Motif d’opposition rejeté sommairement

Article 30i)

[9]  À l'audience, l'Opposante a concédé qu'elle ne s'était pas acquittée de son fardeau de preuve à l'égard de ce motif d'opposition. Je suis de cet avis également. La demande renferme une déclaration portant que la Requérante est convaincue d'avoir droit d'employer la Marque, comme l'exige l'article 30i) de la Loi. Il a été statué que lorsqu'un requérant a fourni la déclaration exigée, un motif d'opposition fondé sur cet article ne devrait être accueilli que dans des cas exceptionnels [Sapodilla Co Ltd c Bristol-Myers Co (1974), 15 CPR (2d) 152 (COMC), à la p 155]. La simple connaissance de l'existence de la marque de commerce d'un opposant ne peut pas, en soi, servir de fondement à une allégation selon laquelle un requérant ne pouvait pas être convaincu de son droit à l'emploi d'une marque [Woot, Inc c WootRestaruants Inc Les Restaurants Woot Inc 2012 COMC 197 (CanLII)]. En conséquence, ce motif d'opposition est rejeté sommairement.

Analyse

[10]  Six motifs d'opposition restent à trancher en l'espèce. Trois sont fondés sur des allégations liées à la confusion et trois ne le sont pas. Je me pencherai en premier lieu sur les motifs liés à la confusion.
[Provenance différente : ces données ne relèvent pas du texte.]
/-- R161 step 2: the working values and the setup address of a judged image. -/
def judged (s : State) (valid : Bool) : State :=
  let w := (readFields s.sup.mirror.image.fields).working
  if valid then
    { s with sup := { s.sup with mirror := { s.sup.mirror with working := w }, setupAddress := w.address } }
  else { s with sup := { s.sup with setupAddress := 0 } }

/-- R134: the presence pulse of a lane begins. -/
def startPulse (s : State) (l : Lane) : State :=
  { (s.setBlade l { Blade.absent with coil := true }) with sup := { s.sup with load := .pulse l s.now } }

/-- R161 steps 1 to 4 at the end of the read: the image is judged, and the first pulse begins, or LOAD is left. -/
def finishRead (strapHeld : Bool) (s : State) : State :=
  let valid := s.nv.block.valid s.nv.writeMark
  let s' := judged (readDone s) valid
  match if valid then nextTested s'.working 0 else none with
  | some l => startPulse s' l
  | none => leaveLoad s' strapHeld valid

/-- LOAD_READ_COMPLETE (R161), taken in LOAD 469 ticks after the read began. -/
def loadReadComplete (strapHeld : Bool) (s : State) : State :=
  match s.sup.load with
  | .reading t =>
    if s.node = .load ∧ arrived s.now (Time.plus t Config.readTicks) = true then finishRead strapHeld s else s
  | .idle | .heldInReset | .pulse .. | .rest .. => s

/-- LOAD_READ_COMPLETE (R161). -/
def execLoadReadComplete (strapHeld : Bool) (s : State) : Result := .next (loadReadComplete strapHeld s)

/-- R134: the blade of a pulse that ends, its coil off. -/
def testedBlade (present : Bool) : Blade := { Blade.absent with state := if present then .rest else .absent }

/-- R134: a pulse of a lane ends; the rest before the next one begins, or the test is complete and LOAD is left. -/
def finishPulse (l : Lane) (present strapHeld : Bool) (s : State) : State :=
  let s' : State := { (s.setBlade l (testedBlade present)) with
    pins := { s.pins with coilCurrent := s.pins.coilCurrent.set l present } }
  match nextTested s.working l.num with
  | some m => { s' with sup := { s'.sup with load := .rest m s.now } }
  | none => leaveLoad s' strapHeld true

/-- COIL_PULSE_END (R134), taken 8 ticks after the pulse began. -/
def coilPulseEnd (present strapHeld : Bool) (s : State) : State :=
  match s.sup.load with
  | .pulse l t =>
    if s.node = .load ∧ arrived s.now (Time.plus t Config.pulseTicks) = true then finishPulse l present strapHeld s else s
  | .idle | .heldInReset | .reading _ | .rest .. => s

/-- COIL_PULSE_END (R134). -/
def execCoilPulseEnd (currentPresent strapHeld : Bool) (s : State) : Result := .next (coilPulseEnd currentPresent strapHeld s)

/-- COIL_PULSE_START (R134), taken 8 ticks after the last pulse ended. -/
def coilPulseStart (s : State) : State :=
  match s.sup.load with
  | .rest l t =>
    if s.node = .load ∧ arrived s.now (Time.plus t Config.pulseTicks) = true then startPulse s l else s
  | .idle | .heldInReset | .reading _ | .pulse .. => s

/-- COIL_PULSE_START (R134). -/
def execCoilPulseStart (s : State) : Result := .next (coilPulseStart s)

/-! ## SYNC, RUN and hold-up (R167 to R169) -/

/-- SYNC_END (R167), taken 7813 ticks after the entry to SYNC. -/
def syncEnd (s : State) : State :=
  match s.sup.cameOn with
  | some t => if s.node = .sync ∧ arrived s.now (Time.plus t Config.syncTicks) = true then { s with node := .run } else s
  | none => s

/-- SYNC_END (R167). -/
def execSyncEnd (s : State) : Result := .next (syncEnd s)

/-- R168, R169: in HOLDUP a retention sense that reads low takes the node to OFF. -/
def retentionChecked (s : State) : State := if s.pins.retentionHigh then s else goOff s

/-- TRACK_POWER_ABSENT (R160, R168, R169), with what the retention sense reads. -/
def trackPowerAbsent (retentionHigh : Bool) (s : State) : State :=
  let s' : State := { s with pins := { s.pins with trackPower := false, retentionHigh := retentionHigh } }
  match s.node with
  | .off => s
  | .load | .setup | .fault => goOff s'
  | .sync | .run => retentionChecked (enterHoldup s')
  | .holdup => retentionChecked { s' with sup := { s'.sup with debounce := none } }

/-- TRACK_POWER_ABSENT (R168). -/
def execTrackPowerAbsent (retentionHigh : Bool) (s : State) : Result := .next (trackPowerAbsent retentionHigh s)

/-- TRACK_POWER_RETURN (R169), taken in HOLDUP with the debounce absent. -/
def trackPowerReturn (s : State) : State :=
  if s.node = .holdup ∧ s.sup.debounce = none then
    { s with pins := { s.pins with trackPower := true }, sup := { s.sup with debounce := some s.now } }
  else s

/-- TRACK_POWER_RETURN (R169). -/
def execTrackPowerReturn (s : State) : Result := .next (trackPowerReturn s)

/-- DEBOUNCE_COMPLETE (R169), taken in HOLDUP 2344 ticks after the debounce began: the warm restart. -/
def debounceComplete (s : State) : State :=
  match s.sup.debounce with
  | some t =>
    if s.node = .holdup ∧ arrived s.now (Time.plus t Config.debounceTicks) = true then enterSync s else s
  | none => s

/-- DEBOUNCE_COMPLETE (R169). -/
def execDebounceComplete (s : State) : Result := .next (debounceComplete s)

/-- RETENTION_LOW (R169): in HOLDUP the retention sense reads low. -/
def retentionLow (s : State) : State := if s.node = .holdup then goOff s else s

/-- RETENTION_LOW (R169). -/
def execRetentionLow (s : State) : Result := .next (retentionLow s)

/-- RETENTION_ENDS (R160): in any state but OFF. -/
def retentionEnds (s : State) : State := if s.node = .off then s else goOff s

/-- RETENTION_ENDS (R160). -/
def execRetentionEnds (s : State) : Result := .next (retentionEnds s)

/-! ## The reset and heat inputs (R171, R172) -/

/-- RESET_ASSERT (R171), in any state but OFF. -/
def resetAssert (s : State) : State :=
  if s.node = .off then s else enterLoad { s with pins := { s.pins with resetHeld := true } }

/-- RESET_ASSERT (R171). -/
def execResetAssert (s : State) : Result := .next (resetAssert s)

/-- RESET_RELEASE (R171): LOAD's work begins with the NV read. -/
def resetRelease (s : State) : State :=
  if s.node = .load ∧ s.sup.load = .heldInReset then
    { s with pins := { s.pins with resetHeld := false }, sup := { s.sup with nvBusy := true, load := .reading s.now } }
  else s

/-- RESET_RELEASE (R171). -/
def execResetRelease (s : State) : Result := .next (resetRelease s)

/-- HEAT_INPUT_RELEASED (R172): the input reads released now, in any state but OFF. -/
def heatInputReleased (s : State) : State :=
  if s.node = .off then s else { s with sup := { s.sup with heatReleased := some s.now } }

/-- HEAT_INPUT_RELEASED (R172). -/
def execHeatInputReleased (s : State) : Result := .next (heatInputReleased s)

/-- R172, R158: what a press does: in SYNC and RUN a HEAT frame is handed in and HEAT is applied. -/
def heatPressTaken (s : State) : State := if s.node.live then applyHeat (queueHeat s) else s

/-- HEAT_PRESS (R172): the input has read pressed for 156 ticks since it last read released. -/
def heatPress (s : State) : State :=
  match s.sup.heatReleased with
  | some t =>
    if s.node ≠ .off ∧ arrived s.now (Time.plus t Config.heatTicks) = true then
      heatPressTaken { s with sup := { s.sup with heatReleased := none } }
    else s
  | none => s

/-- HEAT_PRESS (R172). -/
def execHeatPress (s : State) : Result := .next (heatPress s)

/-! ## The nonvolatile store at work (R66, R166) -/

/-- SAVE_COMPLETE (R66), taken 375 ticks after the save began. All fifteen records reach the store here, and the old ones
stand until then: when within the 375 ticks each is written R66 leaves open (log 37, DESIGN CHOICE). -/
def saveComplete (s : State) : State :=
  match s.sup.save with
  | some t =>
    if arrived s.now (Time.plus t Config.saveTicks) then
      { s with nv := { s.nv with saveMark := 1, records := s.bind.entries.map saveRecord },
               sup := { s.sup with nvBusy := false, save := none }, bind := { s.bind with unsaved := false } }
    else s
  | none => s

/-- SAVE_COMPLETE (R66). -/
def execSaveComplete (s : State) : Result := .next (saveComplete s)

/-- R166: a write of a block begins. -/
def startWrite (s : State) (b : Block) : State :=
  { s with nv := { s.nv with writeMark := 1 },
           sup := { s.sup with nvBusy := true, write := some { since := s.now, block := b } } }

/-- CONFIG_WRITE_COMPLETE (R166), taken 313 ticks after the write began. The 16 bytes reach the configuration area here, and
the old block stands until then: when within the 313 ticks they land R166 leaves open (log 37, DESIGN CHOICE). -/
def configWriteComplete (s : State) : State :=
  match s.sup.write with
  | some w =>
    if arrived s.now (Time.plus w.since Config.writeTicks) then
      { s with nv := { s.nv with block := w.block, writeMark := 0 },
               sup := { s.sup with mirror := { s.sup.mirror with image := w.block }, nvBusy := false, write := none } }
    else s
  | none => s

/-- CONFIG_WRITE_COMPLETE (R166). -/
def execConfigWriteComplete (s : State) : Result := .next (configWriteComplete s)

end Sys2Proof.Machine
end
Motifs d'opposition fondés sur la confusion

Article 12(1)d)

[11]  L'Opposante allègue que la Marque n'est pas enregistrable parce qu'elle crée de la confusion avec la marque de commerce EPRINEX (LMC515,588), qui est enregistrée pour emploi en liaison avec des préparations vétérinaires antiparasitaires.

  • [12] La date pertinente pour évaluer un motif d'opposition fondé sur l'article 12(1)d) est la date de ma décision [Park Avenue Furniture Corporation c Wickes/Simmons Bedding Ltd et le Registraire des marques de commerce (1991), 37 CPR (3d) 413 (CAF)].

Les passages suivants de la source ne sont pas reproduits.